When a person comes to the doctor for the first time, instant disease identification may not be possible due to various reasons. However, considering the presenting clinical features and background provided by the patient, the physician can come to a provisional disease diagnosis. After doing the lab investigations, the final identification is carried out by correlating the clinical trials with investigation reports. However, the treatment isn’t kept pending until the last identification, especially in the event of life-threatening diseases such as diphtheria, whereas the treatment needs to be initiated immediately as soon as the disease is suspected, since, if we wait for the lab reports ahead of time, the individual might be critical. Some recent laboratory tests help in early identification, but the unavailability of sophisticated labs performing such evaluations is a significant deficiency faced by several countries. What are the diseases caused by asbestos exposure?

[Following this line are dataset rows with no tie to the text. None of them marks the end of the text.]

-- ==== Sys2Proof/Tests/Slice0.lean ====
section
/-! SUPPORT. Tests: decoders of fields beside the spec's tables, single steps, refused ill-formed commands, and for every statement a
concrete state and operands that meet its premises. -/

namespace Sys2Proof.Tests

open Sys2Proof Sys2Proof.Machine

set_option maxRecDepth 20000

/-! ### Helpers -/

/-- A running module whose firmware is up, 5,000 s after its time base started, with eight virtual functions. -/
def tOn : State :=
  { State.reset with
    module := { Module.reset with electrical := .running, stage := 4, numVfs := 8, vfEnable := true },
    time := { TimeBase.reset with running := true, mode := .locked, now := 5000000000000#64 } }

/-- The partition of the tests: ready, share 0, channel groups 0 to 7 of stack 0, port 0, two jobs, eight sequences. -/
def tPart : Part :=
  { Part.reset with
    mode := .ready,
    applied := { shares := 1, groups := 0xFF, ports := 1, repro := false, roundCfg := 0, spill := true, confidential := false, pool := 0,
                 roundEntries := 8, maxJobs := 2 } }

/-- The running module with partition 0 and 312 clusters in service in quarter 0. -/
def tReady (x : Part) : State :=
  { tOn with parts := [(0, x)], quarters := [(0, { inService := 312, qbuf := [], cores := 0xF, restStep := 0 })] }

/-- The module with partition 0 ready and a state of cluster 0. -/
def tCl (x : Cluster) : State := { tReady tPart with clusters := [(0, x)] }

/-- A cluster that runs job 1 of partition 0. -/
def tJobCl : Cluster := { Cluster.reset with job := some (0, 1) }

/-- A queue entry of an opcode. -/
def tE (op : Nat) (ops : List W32) (shapes : List W64) : QEntry := { pc := 7, bits := BitVec.ofNat 96 op, ops := ops, shapes := shapes }

/-- A shape of one row and one unit in BF16 (03 R63: rows 1, stride 1, units 1, format 5). -/
def tShape : W64 := BitVec.ofNat 64 (1 + 1 * 2 ^ 12 + 1 * 2 ^ 26)

/-- Cluster 0 with one entry in the vector, matrix, load or store queue. -/
def tVec (op : Nat) : State := tCl { tJobCl with arch := { Arch.reset with vq := [tE op [0] [tShape, tShape]] } }
def tMat (op : Nat) : State := tCl { tJobCl with arch := { Arch.reset with mq := [tE op [0] [tShape, tShape]] } }
def tLd (op : Nat) (ops : List W32) : State := tCl { tJobCl with arch := { Arch.reset with lq := [tE op ops [tShape]] } }
def tSt (op : Nat) (ops : List W32) : State := tCl { tJobCl with arch := { Arch.reset with sq := [tE op ops [tShape]] } }

/-- A protected region of 64 MiB at address 0, of partition 0, in channel group 0 of stack 0, ready (05 R142). -/
def tReg : Region := { w0 := BitVec.ofNat 64 (1 + 2 * 2 ^ 1 + 2 ^ 38), w1 := BitVec.ofNat 64 (2 ^ 4) }

/-- A state with that region as entry 1. -/
def tMem (s : State) : State := { s with memory := { s.memory with regions := [(1, tReg)] } }

/-- A BF16 tensor of 32 elements at address 0 (10 R282), rank 1. -/
def tDesc : Line :=
  BitVec.ofNat 512 (1 * 2 ^ 66 + 32 * 2 ^ 128 + ((List.range 5).map (fun i => 2 ^ (160 + 32 * i))).sum)

def tTensor : Tensor := { desc := tDesc, group := 0, destroying := none }

/-- The ready partition with that tensor as entry 0. -/
def tPartT : Part := { tPart with tensors := [(0, { generation := 0, tensor := some tTensor })] }

/-- The ready partition with a program tensor: rank 1, INT8, 64 bytes at address 0, in device memory. -/
def tImage : Tensor := { desc := BitVec.ofNat 512 (2 ^ 66 + 7 * 2 ^ 72 + 64 * 2 ^ 128), group := 0, destroying := none }

/-- Function 1 with ring 0 of a type on, sixteen entries, and one fetched descriptor. -/
def tRing (s : State) (typ : Nat) (d : Line) : State :=
  { s with
    regs := [(0x1020108, BitVec.ofNat 64 (typ + 8 * 4))],
    fns := [(1, { Fn.reset with enable := 1, rings := [(0, { Ring.reset with fetched := [d] })] })] }

/-- A job of partition 0. -/
def tJob (st : JobState) (queue : Nat) (cs : List Nat) : Job :=
  { num := 1, jobId := 9, queue := queue, fn := 1, ring := 0, desc := BitVec.ofNat 512 0x10, state := st,
    shares := if st = .waiting then [] else [0], clusters := cs, startedAt := 0, area := [], slot := 0 }

/-! ### Kloxa -/

theorem wit_bundleFetch : ((tCl tJobCl).cluster 0).live = true ∧ ((tCl tJobCl).cluster 0).halting = false ∧
    ((tCl tJobCl).cluster 0).halted = false ∧ ((tCl tJobCl).cluster 0).fetchQ.length < 8 ∧
    ((tCl tJobCl).cluster 0).arch.pc.toNat + 0 < 16384 ∧
    ((tCl tJobCl).cluster 0).arch.past = false ∧
    (let s := tCl { tJobCl with fetchQ := [0], arch := { Arch.reset with pc := 16383 } }
     (s.cluster 0).live = true ∧ 16384 ≤ (s.cluster 0).arch.pc.toNat + (s.cluster 0).fetchQ.length) ∧
    (let s := tCl { tJobCl with arch := { Arch.reset with past := true } }
     (s.cluster 0).live = true ∧ (s.cluster 0).arch.past = true) := by decide

/-- A bundle of version 1 (03 R72) whose scalar slot is s3 := s1 + 5 (03 R77: opcode 0x01 with an immediate). -/
def tBundle : Line := BitVec.ofNat 512 (1 + (0x01 + 3 * 2 ^ 8 + 1 * 2 ^ 13 + 2 ^ 23 + 5 * 2 ^ 24) * 2 ^ 32)

def tIssue : State := tCl { tJobCl with fetchQ := [tBundle], arch := { Arch.reset with s := [(1, 9)] } }

theorem wit_bundleIssue : (tIssue.cluster 0).job = some (0, 1) ∧ (tIssue.cluster 0).fetchQ = [tBundle] ∧
    (tIssue.cluster 0).canIssue = true ∧ (List.range 7).any (illegalSlot tBundle) = false ∧
    (tIssue.cluster 0).arch.predicate tBundle = true ∧ syncBits tBundle = 0 ∧ (tIssue.cluster 0).arch.room tBundle = true ∧
    (tIssue.cluster 0).arch.issueFault tBundle = none ∧ 1 ≤ sOp (scalarBits tBundle) ∧ sOp (scalarBits tBundle) ≤ 0x16 := by decide

theorem test_bundleIssue_adds : ∃ t, exec (.bundleIssue 0) tIssue = .next t ∧
    ((t.cluster 0).arch.sreg 3 = 14 ∧ (t.cluster 0).arch.pc = 1) := ⟨_, rfl, by decide⟩

/-- A bundle of version 1 with a header's other bits, a scalar slot, a vector slot and a sync slot (03 R57, R76, R91). -/
def tB (head scalar vec sync : Nat) : Line := BitVec.ofNat 512 (1 + head + scalar * 2 ^ 32 + vec * 2 ^ 96 + sync * 2 ^ 480)

/-- Cluster 0 with a bundle to issue and a preemption request. -/
def tIs (b : Line) (a : Arch) : State := tCl { tJobCl with fetchQ := [b, 0], arch := a, preempt := some 0 }

/-- The conditions of an issue, in the order in which they are met: legal, condition, wait, room, no fault of a register. -/
def tConds (s : State) (b : Line) : List Bool :=
  let o := (s.cluster 0).arch
  [!(List.range 7).any (illegalSlot b), o.predicate b, o.waitHolds (yField (syncBits b)), o.room b, (o.issueFault b).isNone]

def tTake : Nat := 1 + 2 * 2 ^ 6
def tFullQ : Arch := { Arch.reset with vq := List.replicate 4 (tE 0 [] []) }

theorem wit_bundleIssue_stays :
    tConds (tIs (tB 0 0xFF 0 0) Arch.reset) (tB 0 0xFF 0 0) = [false, true, true, true, false] ∧
    tConds (tIs (tB 0 (0x23 + 2 ^ 24) 0 0) Arch.reset) (tB 0 (0x23 + 2 ^ 24) 0 0) = [true, true, true, true, false] ∧
    tConds (tIs (tB 0x20 0 0 0) Arch.reset) (tB 0x20 0 0 0) = [true, false, true, true, true] ∧
    tConds (tIs (tB 0 0 0 tTake) Arch.reset) (tB 0 0 0 tTake) = [true, true, false, true, true] ∧
    tConds (tIs (tB 0 0 (2 * 2 ^ 6) 0) tFullQ) (tB 0 0 (2 * 2 ^ 6) 0) = [true, true, true, false, true] := by decide

theorem wit_bundleIssue_forms :
    [(tB 0 (0x38 + 3 * 2 ^ 24) 0 0), (tB 0 0x3F 0 0), (tB 0 (0x28 + 4 * 2 ^ 8 + 2 * 2 ^ 13) 0 0), (tB 0 (0x30 + 2 ^ 56) 0 0),
      (tB 0 0 0 (4 + 2 ^ 27 * 2))].all (fun b => tConds (tIs b Arch.reset) b == [true, true, true, true, true]) = true ∧
    tConds (tIs (tB 0 0 0 tTake) { Arch.reset with f := 1 }) (tB 0 0 0 tTake) = [true, true, true, true, true] := by decide

theorem test_bundleIssue_jumps : ∃ t, exec (.bundleIssue 0) (tIs (tB 0x10 (0x3C + 2 * 2 ^ 13) 0 0) { Arch.reset with s := [(2, 16385)] }) = .next t ∧
    ((t.cluster 0).arch.pc = 1 ∧ (t.cluster 0).arch.past = true ∧ (t.cluster 0).fetchQ = [] ∧ (t.cluster 0).stopped = true) :=
  ⟨_, rfl, by decide⟩

theorem test_bundleIssue_fence : ∃ t, exec (.bundleIssue 0) (tIs (tB 0 0 0 (4 + 2 ^ 27 * 2)) Arch.reset) = .next t ∧
    ((t.cluster 0).fence = some { scope := 2, mode := 2, field := 0, pc := 0 } ∧ (t.cluster 0).fetchQ = []) := ⟨_, rfl, by decide⟩

def tLoad : State :=
  tMem (tCl { tJobCl with load := some { op := 0x28, d := 4, addr := 8, b := 0, cmp := 0, scope := 1, pc := 7 },
                          cache := [(0, BitVec.ofNat 512 (0xAB * 2 ^ 64))] })

theorem wit_scalarLoadReturn : (tLoad.cluster 0).load = some { op := 0x28, d := 4, addr := 8, b := 0, cmp := 0, scope := 1, pc := 7 } ∧
    tLoad.partOf 0 = some 0 ∧ tLoad.translate 0 8 = some (1, 0) ∧
    (tLoad.cluster 0).cache.find? (fun e => e.1 == lineNo 8) = some (0, BitVec.ofNat 512 (0xAB * 2 ^ 64)) := by decide

/-- The same access with nothing in the cache, and an atomic add of 3 to the word. -/
def tMiss (op : Nat) : State :=
  tMem (tCl { tJobCl with load := some { op := op, d := 4, addr := 8, b := 3, cmp := 0, scope := 1, pc := 7 } })

theorem wit_scalarLoad_miss : ∀ op, op ∈ [0x28, 0x30] → (tMiss op).partOf 0 = some 0 ∧ (tMiss op).translate 0 8 = some (1, 0) ∧
    ((tMiss op).cluster 0).cache.find? (fun e => e.1 == lineNo 8) = none ∧ ((tMiss op).readLine (ctlOf 0) 0 0).2 = some 0 ∧
    ((tMiss op).region 1).locked = false ∧ ((tMiss op).region 1).owner = 0 ∧ (tMiss op).tooNarrow 0 0 1 = false := by decide

theorem test_atomic_adds : ∃ t, exec (.scalarLoadReturn 0) (tMiss 0x30) = .next t ∧
    ((t.cluster 0).arch.sreg 4 = 0 ∧ (t.readLine (ctlOf 0) 0 0).2 = some (3 * 2 ^ 64)) := ⟨_, rfl, by decide⟩

theorem test_scalarLoad_word : ∃ t, exec (.scalarLoadReturn 0) tLoad = .next t ∧ (t.cluster 0).arch.sreg 4 = 0xAB :=
  ⟨_, rfl, by decide⟩

def tFence : State := tCl { tJobCl with fence := some { scope := 2, mode := 1, field := 0, pc := 7 }, cache := [(0, 1)], inbox := [0] }

theorem wit_fenceComplete_remoteSignal : (tFence.cluster 0).fence = some { scope := 2, mode := 1, field := 0, pc := 7 } ∧
    (tFence.cluster 0).running = [] ∧ (tFence.cluster 0).load = none ∧
    (∀ k, k ∈ [1, 2, 3, 4] → (tFence.cluster 0).arch.queue k = []) ∧
    ((tFence.cluster 0).arch.signal 0).isSome = true ∧ (tFence.cluster 0).inbox = [0] := by decide

/-- Scalar accesses that end in a fault, and an atomic of cluster scope whose line another cluster loads. -/
def tAcc (op addr : Nat) : State := tMem (tCl { tJobCl with load := some { op := op, d := 4, addr := addr, b := 3, cmp := 0, scope := 0, pc := 7 } })
def tRace : State :=
  (tAcc 0x30 8).modCluster 1 (fun _ => { tJobCl with load := some { op := 0x28, d := 4, addr := 12, b := 0, cmp := 0, scope := 0, pc := 7 } })

theorem wit_scalarLoad_faults : (tAcc 0x28 9).partOf 0 = some 0 ∧ (tAcc 0x28 (2 ^ 39)).translate 0 (2 ^ 39) = none ∧
    (tAcc 0x30 8).translate 0 8 = some (1, 0) ∧
    (((tAcc 0x30 8).modRegion 1 (fun r => { r with w0 := setFld r.w0 14 12 3 })).region 1).owner = 3 ∧
    (tRace.readLine (ctlOf 0) 0 0).2 = some 0 ∧ (tRace.region 1).owner = 0 ∧ tRace.tooNarrow 0 0 0 = true ∧
    (((tAcc 0x28 8).setStored 0 poisonLine).readLine (ctlOf 0) 0 0).2 = none := by decide

theorem test_scalarLoad_unaligned : ∃ t, exec (.scalarLoadReturn 0) (tAcc 0x28 9) = .next t ∧
    ((t.cluster 0).faults = [⟨0x08, 7, 0, none⟩] ∧ (t.cluster 0).load = none) := ⟨_, rfl, by decide⟩

theorem wit_marker_longOp : ((tVec 0).cluster 0).startable .lane = some (tE 0 [0] [tShape, tShape], []) ∧
    ((tVec 0).cluster 0).running = [] ∧
    (((((tVec 0).cluster 0).arch.setQueue 1 []).take (slotWait (tE 0 [0] [tShape, tShape]).bits)).signal
      (slotSig (tE 0 [0] [tShape, tShape]).bits)).isSome = true := by decide

def tRun : Running :=
  { pipe := .lane, slot := 1, pc := 7, sig := 0, tile := 2, isMarker := false, writes := [.vec 3 (List.replicate 64 5)], err := none,
    handle := none }

theorem wit_longOpComplete : (let s := tCl { tJobCl with running := [tRun] }
    (s.cluster 0).running = [tRun] ∧ (List.replicate 64 (5 : W32)).length = 64 ∧
      (((s.cluster 0).arch.setV 3 (List.replicate 64 5)).signal 0).isSome = true) := by decide

/-- A load in progress that sets flag 0, and a marker behind it that clears it (03 R65, R71). -/
def tRunLd : Running := { tRun with pipe := .load, slot := 3, sig := 1 }
def tMark : Running := { tRun with pipe := .load, slot := 3, sig := 2, isMarker := true, writes := [] }

theorem wit_markerBehind : (let s := tCl { tJobCl with running := [tRunLd], arch := { Arch.reset with lq := [tE 0 [] []] } }
    (s.cluster 0).startable .load = some (tE 0 [] [], []) ∧ slotOp (tE 0 [] []).bits = 0) ∧
    (let a := Arch.reset.setV 3 (List.replicate 64 5)
     a.signalFails [1, 2] 1 = false ∧ a.signalFails [1, 2] 2 = false) := by decide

The development of science and technology has made a revolution in science. Now the concept of disease diagnosis done only based on clinical evaluation is obsolete. It’s now under the custody of several sophisticated machines and laboratory methods, a few of them pose more danger to the health. But, the noteworthy point is, under all laboratory reports, a disclaimer is written as”correlate with clinical findings”, which emphasizes the significance of case taking and clinical examination done by the doctor. In this age, the wherein doctor-patient relationship is interrupted, we come across several patients saying that the physician has suddenly prescribed the medication or referred them for laboratory tests without asking many questions and performing any sort of clinical examination.